Depois de calejar a mão a semana inteira, finalmente é possível deitar o corpo e ver TV sem se preocupar com o tempo. Pôr o filho no colo, consertar a geladeira, jogar conversa fora, visitar os pais. Depois tem macarrão, Faustão, esportes e missa.

Lá fora faz um tempo confortável e a vigilância cuida do normal. Sonham com melhores tempos, esperam novas possibilidades. Povo feliz.

21 de agosto de 2010

O sol da manhã

Levanta-se revigorado, calça os chinelos, bebe o café, acaricia o cachorro. Vida em trabalho.

Deita-se exausto, rememora os flagelos, revê sua fé, debilita-se de novo. Vida em atalho.

O sono vem; ao fechar a porta, o estorvo: pensa em parar. Revigora-se, porém, ao abri-la de novo; e ao ver o sol entrar.

17 de agosto de 2010

Aquarela

Os livros de História dizem que ainda estaríamos grunhindo em busca de comida e calor se a vida não fosse um eterno reinventar. Para isso serve toda e qualquer tinta: para espalhar nossa ideia a partir da aquarela que dispomos.

And all that there is to say is: this painting will be our remembrance in the future.

16 de agosto de 2010

Direitos

Maria, do seu modo, sabe que o problema é grande quando direitos básicos e essenciais à vida se transformam em benefícios. 

Não é inocente a ponto de acreditar em mudanças. Ao contrário, conclui que não pode ser levado a sério um mundo onde há 50 pessoas no lotação às 7 da manhã; é assim há décadas e não se faz nada para mudar.

12 de agosto de 2010

Convicções

Quando a gripe chega forte, quando o coração ameaça parar, quando algo físico e concreto mostra sua força, o mais fiel dos crentes e o mais convicto dos céticos não têm a menor dúvida: correm ambos para a farmácia.
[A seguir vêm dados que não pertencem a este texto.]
-- ==== Sys2Proof/Machine/Base.lean ====
section
/-! DEFINITION. Sparse storage, bytes and words, and the bit-field helpers the meanings use (R2). -/
namespace Sys2Proof.Machine

-- Sparse storage: the one place where keys are inserted and removed.

def smapGet {V : Type} (m : SMap V) (k : Nat) : Option V := List.lookup k m

def smapDel {V : Type} : SMap V → Nat → SMap V
  | [], _ => []
  | (k', v) :: m, k => if k' = k then smapDel m k else (k', v) :: smapDel m k

/-- Put a value under a key, keeping keys strictly rising. -/
def smapPut {V : Type} : SMap V → Nat → V → SMap V
  | [], k, v => [(k, v)]
  | (k', v') :: m, k, v =>
    if k < k' then (k, v) :: (k', v') :: m
    else if k = k' then (k, v) :: m
    else (k', v') :: smapPut m k v

/-- Put, where the default is not listed. -/
def smapSet {V : Type} [DecidableEq V] (d : V) (m : SMap V) (k : Nat) (v : V) : SMap V :=
  if v = d then smapDel m k else smapPut m k v

/-- The canonical form of a memory: addresses strictly rising, no byte that an unlisted address reads. -/
abbrev Memory.wf (m : Memory) : Prop :=
  m.Pairwise (fun a b => a.1 < b.1) ∧ ∀ c ∈ m, c.2 ≠ 0

/-- What an unlisted address reads as (R25 for the pads; log entry 2 for global memory). -/
def unlisted : Byte := 0

def readByte (m : Memory) (a : Nat) : Byte := (smapGet m a).getD unlisted

def writeByte (m : Memory) (a : Nat) (b : Byte) : Memory := smapSet unlisted m a b

/-- Bytes written one after another from an address. -/
def writeBytes : Memory → Nat → List Byte → Memory
  | m, _, [] => m
  | m, a, b :: bs => writeBytes (writeByte m a b) (a + 1) bs

def writeCells (m : Memory) (cs : List Host.Cell) : Memory :=
  cs.foldl (fun m c => writeByte m c.1 c.2) m

def readBytes (m : Memory) (a n : Nat) : List Byte := (List.range n).map fun i => readByte m (a + i)

/-- The bytes of a run of addresses, read in one pass over a memory in canonical form. -/
def readRun (m : Memory) (a n : Nat) : List Byte := go (m.dropWhile fun c => c.1 < a) a n
where
  go : Memory → Nat → Nat → List Byte
    | _, _, 0 => []
    | [], a, n + 1 => unlisted :: go [] (a + 1) n
    | c :: m, a, n + 1 => if c.1 = a then c.2 :: go m (a + 1) n else unlisted :: go (c :: m) (a + 1) n

/-- Little-endian value of bytes (R2). -/
def leNat : List Byte → Nat
  | [] => 0
  | b :: bs => b.toNat + 256 * leNat bs

/-- The low w bytes of a number, little-endian (R2). -/
def leBytes : Nat → Nat → List Byte
  | 0, _ => []
  | w + 1, x => BitVec.ofNat 8 x :: leBytes w (x / 256)

/-- Pair bytes with rising addresses. -/
def cellsFrom : Nat → List Byte → List Host.Cell
  | _, [] => []
  | a, b :: bs => (a, b) :: cellsFrom (a + 1) bs

/-- A run of bytes written from an address in one pass over a memory in canonical form. -/
def writeRun (m : Memory) (a : Nat) (bs : List Byte) : Memory :=
  m.takeWhile (fun c => c.1 < a) ++ (cellsFrom a bs).filter (fun c => c.2 ≠ unlisted) ++
    m.dropWhile fun c => c.1 < a + bs.length

/-- A vector read and written at a number; out of range reads the default and writes nothing. -/
def vget {α : Type} {n : Nat} (v : Vector α n) (i : Nat) (d : α) : α := v.toList.getD i d

def vset {α : Type} {n : Nat} (v : Vector α n) (i : Nat) (x : α) : Vector α n :=
  v.setIfInBounds i x

/-- A vector from a function of its index. -/
def vgen {α : Type} (n : Nat) (f : Nat → α) : Vector α n :=
  ⟨⟨(List.range n).map f⟩, by simp⟩

/-- A vector of n values from a list, padded with a default. -/
def vofList {α : Type} (n : Nat) (l : List α) (d : α) : Vector α n := vgen n fun i => l.getD i d

/-- A 32-bit saturating count (R92, R139, R189, R209). -/
def satAdd32 (x : BitVec 32) (n : Nat) : BitVec 32 :=
  BitVec.ofNat 32 (min (x.toNat + n) 0xFFFFFFFF)

/-- Signed value of the low bits (R70 SExt). -/
def sext (n : Nat) (x : BitVec n) : Word := x.signExtend 64

def boolWord (b : Bool) : Word := if b then 1 else 0

/-- The number of set bits of a number below 2^n. -/
def popcount : Nat → Nat → Nat
  | 0, _ => 0
  | n + 1, x => x % 2 + popcount n (x / 2)

/-- The number of leading zeros among n bits. -/
def leadingZeros : Nat → Nat → Nat
  | 0, _ => 0
  | n + 1, x => if x / 2 ^ n % 2 = 1 then 0 else 1 + leadingZeros n (x % 2 ^ n)

/-- The k-th set bit of a mask, counted from bit 0 (R119). -/
def nthSet : List Nat → Nat → Nat → Nat
  | [], _, _ => 0
  | b :: bs, m, k =>
    if m / 2 ^ b % 2 = 1 then (match k with | 0 => b | k' + 1 => nthSet bs m k') else nthSet bs m k

def ceilDiv (a b : Nat) : Nat := (a + b - 1) / b

end Sys2Proof.Machine
end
O primeiro, contudo, irresoluto.

10 de agosto de 2010

Temporalidade

Impressions about the adult world: today are these, tomorrow will be others.

9 de agosto de 2010

Fatos

Se os conceitos estão inseridos num contexto, é o segundo que serve de verbo. Não é óbvio, portanto, que não há verdade absoluta?

Como dois e dois são quatro, me parece claro que, entendendo isso, todo diálogo se torna mais fácil. E o mundo se resolve: a chuva cai porque é da natureza, o homem trabalha porque é conveniente, duas pessoas se apaixonam porque é da vida.

8 de agosto de 2010

Obrigações

Maria precisa de dois ônibus para atravessar a cidade, exceto aos domingos e feriados, quando os horários dos circulares mínguam.
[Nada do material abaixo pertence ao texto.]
-- ==== Sys2Proof/Machine/Ordering.lean ====
section
/-! DEFINITION. Fences, barriers, drains, queue fences, command-queue pushes and templates (R47, R134,
R138, R144, R150, R154, R295, R303, R312, R317, R342, R343). -/
namespace Sys2Proof.Machine

/-- A routed VE access of the mask has not been made. -/
def Core.veOwesMask (c : Core) (mask : BitVec 16) : Bool := c.veOwes fun cls _ => mask.getLsbD cls.val

/-- CFENCE (R144, R303): it waits for the VE's routed accesses of the mask, and every earlier store of the mask is
performed; one step performs it at every scope. -/
def execCfence (_sc : Scope) (mask : BitVec 16) (s : State) : Out :=
  finish (if s.core.veOwesMask mask then .stall s else .done (s.performWhere (s.core.upTo (inMask mask))))

/-- QFENCE (R150): one fence entry in each named queue; routing stalls while one of them is full. -/
def execQfence (mask : BitVec 6) (s : State) : Out :=
  let q (e : Eng) := vget s.core.eng.queues e.num EngQ.empty
  let named := engines.filter fun e => mask.getLsbD e.num
  finish
    (if named.any fun e => 32 ≤ (q e).entries.length then .stall s
     else
      .done (s.upd fun c => { c with
        eng := { c.eng with
          fences := c.eng.fences + 1
          queues := named.foldl (fun v e => vset v e.num
            { q e with entries := (q e).entries ++
              [.fence { id := c.eng.fences, mask, upto := c.cpy.staSeq, line := c.fetch.line, lane := c.fetch.lane,
                        lmode := c.fetch.lmode }] })
            c.eng.queues } }))

/-- The copies a queue entry stands for. -/
def QEntry.copies : QEntry → List Copy
  | .instr _ c => c.copy.toList
  | .fence _ => []

/-- Every copy of a core that has not completed: those of its channels and those in the CE's queue. -/
def Core.liveCopies (c : Core) : List Copy :=
  (c.cpy.channels.toList.map fun ch => (ch.cur.map CopyRun.copy).toList ++ ch.waiting).flatten ++
  ((vget c.eng.queues 3 EngQ.empty).unfinished.map QEntry.copies).flatten

/-- A copy has a destination in the space: a CPOST has none (R317). -/
def Copy.lands (k : Copy) (sp : CSpace) : Bool := k.moves && k.dsp == sp

/-- DRAIN (R138, R317): it waits for every earlier copy with that destination. -/
def execDrain (sp : CSpace) (s : State) : Out :=
  finish (if s.core.liveCopies.any fun k => k.lands sp then .stall s else .done s)

-- Barriers (R154).

/-- The node whose barriers the acting core uses. -/
def State.barNode (s : State) : Node :=
  match s.core.work.cur with | some p => p.node | none => Node.none

/-- The cores of the acting core's cluster or die. -/
def State.unitCores (s : State) (die : Bool) : List Nat :=
  if die then (List.range 64).map (s.die * 64 + ·) else (List.range 4).map (s.cluster * 4 + ·)

def State.unitOf (s : State) (die : Bool) : Nat := if die then s.die else s.cluster

def Barrier.isFor (x : Barrier) (die : Bool) (unit b : Nat) (n : Node) : Bool :=
  x.die == die && x.unit == unit && x.b == b && n.same x.launch x.index x.img

/-- The arrivals of barrier b, or none yet. -/
def State.arrivals (s : State) (die : Bool) (b : Fin 16) : SMap Nat :=
  match s.barriers.find? fun x => x.isFor die (s.unitOf die) b s.barNode with
  | some x => x.arrivals
  | none => []

/-- Phase p of the barrier is complete: every participant has made p arrivals. -/
def State.phaseDone (s : State) (die : Bool) (b : Fin 16) (p : Nat) : Bool :=
  (s.unitCores die).all fun c =>
    !(imgHas s.barNode.img c) || decide (p ≤ (smapGet (s.arrivals die b) c).getD 0)

/-- Core c still has a node of a launch before it: running, queued, or to be fetched by its walk, also where the work
was saved (R28, R51). A node that no core of the mask has before it has been left by all. -/
def State.nodeAhead (s : State) (n : Node) (c : Nat) : Bool :=
  let w := (s.coreAt c).work
  (w.queues.toList.any fun q => q.nodes.any fun m => m.launch == n.launch && m.index == n.index) ||
  (match w.cur with | some p => p.node.launch == n.launch && p.node.index == n.index | none => false) ||
  (w.cpState == .running && w.cpLaunch == n.launch && decide (w.cpIndex ≤ n.index)) ||
  s.host.saves.any fun x => x.launch == n.launch || x.cpLaunch == n.launch

/-- The participants of a launch's node in a unit that have left it already (R295). -/
def State.leftAlready (s : State) (die : Bool) (n : Node) : List Nat :=
  if n.launch = 0 then []
  else (s.unitCores die).filter fun c => imgHas n.img c && !(s.nodeAhead n c)

def State.recordArrival (s : State) (die : Bool) (b : Fin 16) : State :=
  let n := s.barNode
  let c := s.cur.val
  let up (m : SMap Nat) : SMap Nat := smapPut m c ((smapGet m c).getD 0 + 1)
  if s.barriers.any fun x => x.isFor die (s.unitOf die) b n then
    { s with barriers := s.barriers.map fun x =>
        if x.isFor die (s.unitOf die) b n then { x with arrivals := up x.arrivals } else x }
  else
    { s with barriers := s.barriers ++
        [{ die, unit := s.unitOf die, b, launch := n.launch, index := n.index, img := n.img,
           arrivals := up [], left := s.leftAlready die n }] }

/-- ARRIVE (R154): it waits for the VE's routed accesses of the mask, and a core whose previous phase is open
stalls. -/
def execArrive (die : Bool) (b : Fin 16) (mask : BitVec 16) (s : State) : Out :=
  let mine := (smapGet (s.arrivals die b) s.cur.val).getD 0
  finish
    (if !(s.core.veOwesMask mask) && s.phaseDone die b mine then
      .done ((s.performWhere (s.core.upTo (inMask mask))).recordArrival die b)
     else .stall s)

/-- AWAIT (R154): a core that has not arrived completes at once. -/
def execAwait (die : Bool) (b : Fin 16) (_mask : BitVec 16) (s : State) : Out :=
  let mine := (smapGet (s.arrivals die b) s.cur.val).getD 0
  finish (if s.phaseDone die b mine then .done s else .stall s)

-- QPUSH (R47, R343).

/-- A node joins a core's command queue; at an empty queue it stands at the head at once. -/
def CmdQ.push (q : CmdQ) (n : Node) (t : Word) : CmdQ :=
  { q with nodes := q.nodes ++ [n], head := if q.nodes.isEmpty then Head.fresh t else q.head }

def CmdQ.empty : CmdQ := { nodes := [], seq := 0, head := Head.fresh 0 }

def State.enqueue (s : State) (core q : Nat) (n : Node) : State :=
  s.updAt core fun c => { c with
    work := { c.work with queues := vset c.work.queues q ((vget c.work.queues q CmdQ.empty).push n s.time) } }

/-- The sixteen words of a command block. -/
def imgOf (bytes : List Byte) : Vector Word 16 :=
  vgen 16 fun i => BitVec.ofNat 64 (leNat ((bytes.drop (8 * i)).take 8))

/-- A pushed node gets its number among the pushes. -/
def State.enqueuePushed (s : State) (core q : Nat) (img : Vector Word 16) (ctx : Fin 64) : State :=
  ({ s with pushes := s.pushes + 1 } : State).enqueue core q
    { img, ctx, launch := 0, index := s.pushes, addr := 0 }

/-- QPUSH (R47, R343): after the unit-pad stores of the thread, the VE's among them, the image joins the queue. -/
def execQpush (q : BitVec 2) (core addr : Opnd) (s : State) : Out :=
  let c := s.operand core
  let a := s.operand addr
  finish (scoreboardOnly s
    (if 127 < c.toNat then .trap 0x04 (infoLocal c) s
     else if a.toNat % 128 ≠ 0 then .trap 0x03 (infoLocal a) s
     else match s.localAddr .u a 128 with
      | none => .trap 0x04 (infoLocal a) s
      | some (loc, o) =>
        let as := (List.range 128).map (o + ·)
        let s' := s.settleRead (fun p => p.space == .u) loc as
        if s.core.veOwes fun _ sp => sp == .u then .stall s
        else match s.threadBad loc as with
        | some _ => .trap 0x0D (infoLocal a) s
        | none =>
          if 16 ≤ (vget (s'.coreAt c.toNat).work.queues q.toNat CmdQ.empty).nodes.length then .stall s'
          else
            .done (s'.enqueuePushed c.toNat q.toNat (imgOf (as.map (s.threadByte loc))) s'.core.ctx)))

/-- CTSET (R134, R312). -/
def execCtset (t : Fin 64) (w : Fin 16) (a : Opnd) (s : State) : Out :=
  let v := s.operand a
  finish (.done (s.updCpy fun c => { c with tmpl := smapSet 0 c.tmpl (16 * t.val + w.val) v }))

-- Buffer-table updates (R121, R122, R129, R298, R315).

/-- A word 2 that R118 calls valid. -/
def word2Ok (w2 : Word) : Bool :=
  w2.toNat / 2 ^ 6 % 2 ^ 30 == 0 &&
  (!(wordValid w2) ||
    (let n := popcount 16 (wordSmask w2)
     (n == 1 || n == 2 || n == 4 || n == 8 || n == 16) && decide (wordGran w2 ≤ 8) &&
     decide (256 * 2 ^ wordGran w2 * n ≤ 65536)))

/-- A word of a table is written as a store of 8 bytes: over a bad granule it is not performed (R132). -/
def State.putWord (s : State) (pa : Nat) (v : Word) : Option State :=
  let cells := cellsFrom pa (leBytes 8 v.toNat)
  if (s.firstBad .g (cells.map Prod.fst)).isSome then none else some (s.perform .g cells)

/-- An entry operand beyond every table is beyond the context's. -/
def State.entryOf (s : State) (e : Word) : Option Nat := s.entryAddr s.core.ctx e.toNat 0

/-- BTSET (R121, R298). A word over a bad granule is refused with MEM_UNCORR, whose TINFO holds the physical address
of the word (DESIGN CHOICE, log entry 58). -/
def execBtset (d : Dest) (entry value : Opnd) (w : BitVec 2) (s : State) : Out :=
  let e := s.operand entry
  let v := s.operand value
  finish (privileged s
    (match s.entryOf e with
     | none => .done (s.setDest d 2)
     | some pa =>
      if w = 3 || (w = 2 && !(word2Ok v)) then .done (s.setDest d 2)
      else if s.holdCount s.core.ctx e.toNat ≠ 0 then .done (s.setDest d 1)
      else match s.putWord (pa + 8 * w.toNat) v with
        | some s' => .done ((s'.dropCached fun x => x.ctx == s.core.ctx && x.buf == e.toNat).setDest d 0)
        | none =>
          let at_ := BitVec.ofNat 64 (pa + 8 * w.toNat)
          .trap 0x0E (infoLocal at_) (s.logEvent 3 2 at_ at_.toNat s.core.ctx .cc)))

/-- BTSWAP (R122): both entries exchange their words and their holds. -/
def execBtswap (d : Dest) (e1 e2 : Opnd) (s : State) : Out :=
  let a := s.operand e1
  let b := s.operand e2
  finish (privileged s
    (match s.entryOf a, s.entryOf b with
     | some pa, some pb =>
      match s.firstBad .g ((List.range 32).map (pa + ·) ++ (List.range 32).map (pb + ·)) with
      | some x => .trap 0x0D (infoLocal (BitVec.ofNat 64 x.1)) s
      | none =>
      let ba := readBytes s.gmem.mem pa 32
      let bb := readBytes s.gmem.mem pb 32
      let s1 := (s.perform .g (cellsFrom pa bb)).perform .g (cellsFrom pb ba)
      let swap (n : Nat) : Nat := if n = a.toNat then b.toNat else if n = b.toNat then a.toNat else n
      .done ((({ s1 with holds := s1.holds.map fun h =>
          if h.2.1 == s.core.ctx then (h.1, h.2.1, swap h.2.2.1, h.2.2.2) else h } : State).dropCached fun x =>
            x.ctx == s.core.ctx && (x.buf == a.toNat || x.buf == b.toNat)).setDest d 0)
     | _, _ => .done (s.setDest d 2)))

/-- The status of DEAD and, for status 0, the bytes it makes dead (R129, R315). A DEAD that meets both an INVALID
condition and a nonzero HOLD answers 2, as R121 says of BTSET (DEDUCED, log entry 58). -/
def State.deadStatus (s : State) (a len : Word) : Nat × List Nat :=
  let off := a.toNat % 2 ^ 48
  if off % 65536 ≠ 0 || len.toNat % 65536 ≠ 0 || len = 0 then (2, [])
  else match s.translate s.core.ctx .loader a [(off, len.toNat)] with
    | .error _ => (2, [])
    | .ok x =>
      if (wordRights x.word2).getLsbD 2 then (2, [])
      else if s.holdCount s.core.ctx (a.toNat / 2 ^ 48) ≠ 0 then (1, [])
      else match x.places off len.toNat with
        | some as => (0, as)
        | none => (2, [])

/-- Bytes of global memory become zeros, and their units of 2 KiB dead until they are written (R129). -/
def State.makeDead (s : State) (as : List Nat) : State :=
  let s' := s.perform .g (as.map fun a => (a, (0 : Byte)))
  { s' with dead := s'.dead ++ (as.filter fun a => a % 2048 == 0).map (· / 2048) }

/-- DEAD (R129, R315): the units read zero and carry no poison from now on. -/
def execDead (d : Dest) (addr len : Opnd) (s : State) : Out :=
  let r := s.deadStatus (s.operand addr) (s.operand len)
  finish (privileged s
    (.done (((s.makeDead r.2).dropCached fun x =>
      x.ctx == s.core.ctx && x.buf == (s.operand addr).toNat / 2 ^ 48 && r.1 == 0).setDest d
      (BitVec.ofNat 64 r.1))))

end Sys2Proof.Machine
end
Se a função do coletivo é transportar força de trabalho, não é à toa. Embora a placa na entrada do veículo informe que a viação existe, apenas, para facilitar a vida.

Maria, contudo, não se importa. Afinal, foi uma luta para comprar um presente para a neta. Se parar, não conseguirá cumprir sua obrigação na próxima data comemorativa.

7 de agosto de 2010

Self

Trouxe à mesa a porção de fritas, prometendo trazer a Coca-Cola em breve. Anotou mais alguns pedidos. Em meio a centenas, não pensava nas horas seguintes, quando, já no quarto, estaria sozinha. 

Percebeu que Maria havia terminado a limpeza do banheiro. Meia hora depois, seria preciso repetir o trabalho, sem que ninguém notasse, a não ser que deixasse de fazê-lo.

Porque algumas coisas são assim, só percebidas quando não acontecem.

5 de agosto de 2010

Topus

Nada resolve o dia se não houver um lugar seguro de retorno, com tudo o que há e cabe dentro. Ter para onde voltar justifica sair em busca de algo.